[Start of section]
-- ==== Sys2Proof/Safety.lean ====
section
/-! DEFINITION. The words the claims are stated in: what a state in good order is, what the source's four
functions compute on plain sequences (30_encoding.md R100), and how long a command still runs. -/

namespace Sys2Proof.Machine

/-! ## When a command can run -/

/-- The port performs accesses: reset is released and no command is in flight (R66, R230). -/
abbrev PortOpen (s : State) : Prop := s.resetPin = false ∧ s.status.busy = false

/-- XORC is idle and the port performs accesses. -/
abbrev Ready (s : State) : Prop := PortOpen s ∧ s.seq = .idle

/-- What DERIVE needs to be accepted (R239). -/
abbrev DeriveAcceptable (s : State) : Prop := 1 ≤ s.klen.toNat ∧ s.klen.toNat ≤ s.cfg.kmax

/-- What ENCODE (`encode`) or DECODE (`decode`) needs to be accepted (R239). -/
abbrev TransformAcceptable (need : Dir) (s : State) : Prop :=
  s.dlen.toNat ≤ s.cfg.nmax ∧ 1 ≤ s.kslen.toNat ∧ s.status.tvalid = true ∧ s.status.tdir = need

/-- The step in which the HOST does `a` and the CORE does not move. -/
def hostStep (a : HostAct) (s : State) : Outcome := step { s with inbox := ⟨a, 0⟩ :: s.inbox }

/-- The transform command of a direction. -/
def transformCommand : Dir → Instr
  | .encode => .encode
  | .decode => .decode

/-- What R104 refuses of a word, in its order (R212): the code, or nothing. -/
def refusalOf (d : Decoded) (s : State) : Option ErrCode :=
  match d with
  | .illegal _ => some .illcmd
  | .command .derive => if s.klen.toNat = 0 ∨ s.cfg.kmax < s.klen.toNat then some .klen else none
  | .command (.build _) => none
  | .command .encode =>
    if s.cfg.nmax < s.dlen.toNat then some .dlen
    else if s.kslen.toNat = 0 then some .noks
    else if s.status.tvalid = false then some .notab
    else if s.status.tdir ≠ .encode then some .tdir
    else none
  | .command .decode =>
    if s.cfg.nmax < s.dlen.toNat then some .dlen
    else if s.kslen.toNat = 0 then some .noks
    else if s.status.tvalid = false then some .notab
    else if s.status.tdir ≠ .decode then some .tdir
    else none

/-- What a refusal leaves (R200): `CMD <- w`, `DONE <- 0`, `ERRC <- code`, answered OKAY. -/
def refusedState (w : Word) (c : ErrCode) (s : State) : State :=
  { s with
    cmd := w, status := { s.status with done := false, errc := c }, answers := .writeOkay :: s.answers }

/-! ## The source's functions on plain sequences -/

/-- The inverse of `packed` by bits (R147): `i[2k+1] = q[4+k]`, `i[2k] = NOT (q[4+k] XOR q[k])`. -/
def unpacked (q : Byte) : Byte :=
  BitVec.ofBool q[7] ++ BitVec.ofBool (!(q[7] ^^ q[3])) ++ BitVec.ofBool q[6] ++
    BitVec.ofBool (!(q[6] ^^ q[2])) ++ BitVec.ofBool q[5] ++ BitVec.ofBool (!(q[5] ^^ q[1])) ++
    BitVec.ofBool q[4] ++ BitVec.ofBool (!(q[4] ^^ q[0]))

/-- `buildTable(direction)` (R148): F or its inverse. -/
def tableOf : Dir → Byte → Byte
  | .encode => packed
  | .decode => unpacked

/-- `deriveKeystream(key)` (R100, R126). -/
def deriveKeystream (key : List Byte) : List Byte := key.map deriveByte

/-- The keystream used cyclically (R82): its element at an index modulo its length. A keystream in use is
never empty (R205), so the default is never read. -/
def cyclic (keystream : List Byte) (i : Nat) : Byte := keystream.getD (i % keystream.length) 0

/-- The source's `encode` from index `i` on (R161 to R166), into a separate output sequence. -/
def encodeFrom (keystream : List Byte) (table : Byte → Byte) : Nat → List Byte → List Byte
  | _, [] => []
  | i, [x] => [leftoverByte (table x) ^^^ cyclic keystream i]
  | i, x :: y :: rest =>
    (pairMask (table x) (table y) ^^^ cyclic keystream i) ::
      (pairMode (table x) (table y) ^^^ cyclic keystream (i + 1)) ::
        encodeFrom keystream table (i + 2) rest

/-- The source's `decode` from index `i` on (R182 to R186), into a separate output sequence. -/
def decodeFrom (keystream : List Byte) (table : Byte → Byte) : Nat → List Byte → List Byte
  | _, [] => []
  | i, [x] =>
    let mask := x ^^^ cyclic keystream i
    [table (nibbleIndex (mask >>> 4) ((mask &&& 0xF) ^^^ (mask >>> 4)))]
  | i, x :: y :: rest =>
    let mask := x ^^^ cyclic keystream i
    let mode := (y ^^^ cyclic keystream (i + 1)) ^^^ mask
    table (nibbleIndex mask mode) :: table (nibbleIndex (mask >>> 4) (mode >>> 4)) ::
      decodeFrom keystream table (i + 2) rest

/-- The first `n` elements of a store as a sequence. -/
def elements (s : State) (sp : Space) (n : Nat) : List Byte := (List.range n).map (element s sp)

/-- The valid keystream (R21). -/
def validKeystream (s : State) : List Byte := elements s .ks s.kslen.toNat

/-- The sequence a transform works on (R24). -/
def dataSequence (s : State) : List Byte := elements s .dbuf s.dlen.toNat

/-! ## How long a command still runs -/

/-- CORE moves until XORC is idle: the iterations left (R251) and the completion step. -/
def movesLeft (s : State) : Nat :=
  match s.seq with
  | .idle     => 0
  | .derive   => s.lk - s.idx + 1
  | .buildEnc => 256 - s.idx + 1
  | .buildDec => 256 - s.idx + 1
  | .encode   => (s.ld - s.idx + 1) / 2 + 1
  | .decode   => (s.ld - s.idx + 1) / 2 + 1

/-! ## States in good order -/

/-- The command a value of SEQ names (R44). -/
def seqCommand : Seq → Option Instr
  | .idle     => none
  | .derive   => some .derive
  | .buildEnc => some (.build .encode)
  | .buildDec => some (.build .decode)
  | .encode   => some .encode
  | .decode   => some .decode

/-- Registers, flags and sequencer agree. -/
structure ControlInv (s : State) : Prop where
  /-- The capacities are in the ranges of R5. -/
  capacities : s.cfg.InRange
  /-- R44: `SEQ = IDLE` exactly when `BUSY = 0`. -/
  busy_iff : s.status.busy = true ↔ s.seq ≠ .idle
  /-- R30: DONE and BUSY are never both 1. -/
  not_both : ¬ (s.status.busy = true ∧ s.status.done = true)
  /-- R29, R33: an accepted command leaves no refusal code, in flight and after it. -/
  no_code : s.status.busy = true ∨ s.status.done = true → s.status.errc = .none
  /-- R230: no command is in flight while reset is asserted. -/
  reset_idle : s.resetPin = true → s.seq = .idle
  /-- R47: IDX is 0 whenever XORC is idle. -/
  idle_idx : s.seq = .idle → s.idx = 0
  /-- R36: KSLEN is in `0 .. KMAX`. -/
  kslen_le : s.kslen.toNat ≤ s.cfg.kmax
  /-- R27, R66: CMD holds the word of the command in flight. -/
  cmd_word : ∀ i, seqCommand s.seq = some i → s.cmd = encode i
  /-- R44, R79: during DERIVE, LK is KLEN, in `1 .. KMAX`, and IDX has not passed it; KSLEN is 0. -/
  derive_range : s.seq = .derive →
    s.lk = s.klen.toNat ∧ 1 ≤ s.lk ∧ s.lk ≤ s.cfg.kmax ∧ s.idx ≤ s.lk ∧ s.kslen = 0
  /-- R45, R31: during BUILD, IDX is at most 256 and no table is valid. -/
  build_range : s.seq = .buildEnc ∨ s.seq = .buildDec → s.idx ≤ 256 ∧ s.status.tvalid = false
  /-- R44, R45, R79: during ENCODE or DECODE, LD is DLEN, at most NMAX, IDX has not passed it and is even
  until the end, and keystream and table are those the command needs. -/
  transform_range : s.seq = .encode ∨ s.seq = .decode →
    s.ld = s.dlen.toNat ∧ s.ld ≤ s.cfg.nmax ∧ s.idx ≤ s.ld ∧ (s.idx % 2 = 0 ∨ s.idx = s.ld) ∧
      1 ≤ s.kslen.toNat ∧ s.status.tvalid = true ∧
      s.status.tdir = (if s.seq = .encode then Dir.encode else Dir.decode)

/-- The stores are in canonical form and hold no element outside their capacity (R20, R21, R23, R24). -/
structure StoreInv (s : State) : Prop where
  canonical : s.mem.wf
  in_range  : ∀ sp, ∀ c ∈ memStore s.mem sp, c.1 < capacity s.cfg sp

/-- R23: whenever TVALID = 1, TABLE is exactly the table of TDIR; and what BUILD has stored so far. -/
structure TableInv (s : State) : Prop where
  valid : s.status.tvalid = true →
    ∀ b : Byte, memGet s.mem .table b.toNat = some (tableOf s.status.tdir b)
  building_enc : s.seq = .buildEnc →
    ∀ b : Byte, b.toNat < s.idx → memGet s.mem .table b.toNat = some (packed b)
  building_dec : s.seq = .buildDec →
    ∀ b : Byte, b.toNat < s.idx → memGet s.mem .table (packed b).toNat = some b

/-- R21 (D7): every valid element of KS is `derive` of some byte; and what DERIVE has stored so far. -/
structure KeystreamInv (s : State) : Prop where
  valid : ∀ i, i < s.kslen.toNat → ∃ v, memGet s.mem .ks i = some (deriveByte v)
  deriving_ : s.seq = .derive → ∀ i, i < s.idx → memGet s.mem .ks i = some (deriveByte (keyByte s i))

end Sys2Proof.Machine
end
[End of section]
> _WORK REQUIRED_
Please retype the top of the data exactly, down to and including the line that holds "command can run -/", and nothing further.

> _SOLUTION_
-- ==== Sys2Proof/Safety.lean ====
section
/-! DEFINITION. The words the claims are stated in: what a state in good order is, what the source's four
functions compute on plain sequences (30_encoding.md R100), and how long a command still runs. -/

namespace Sys2Proof.Machine

/-! ## When a command can run -/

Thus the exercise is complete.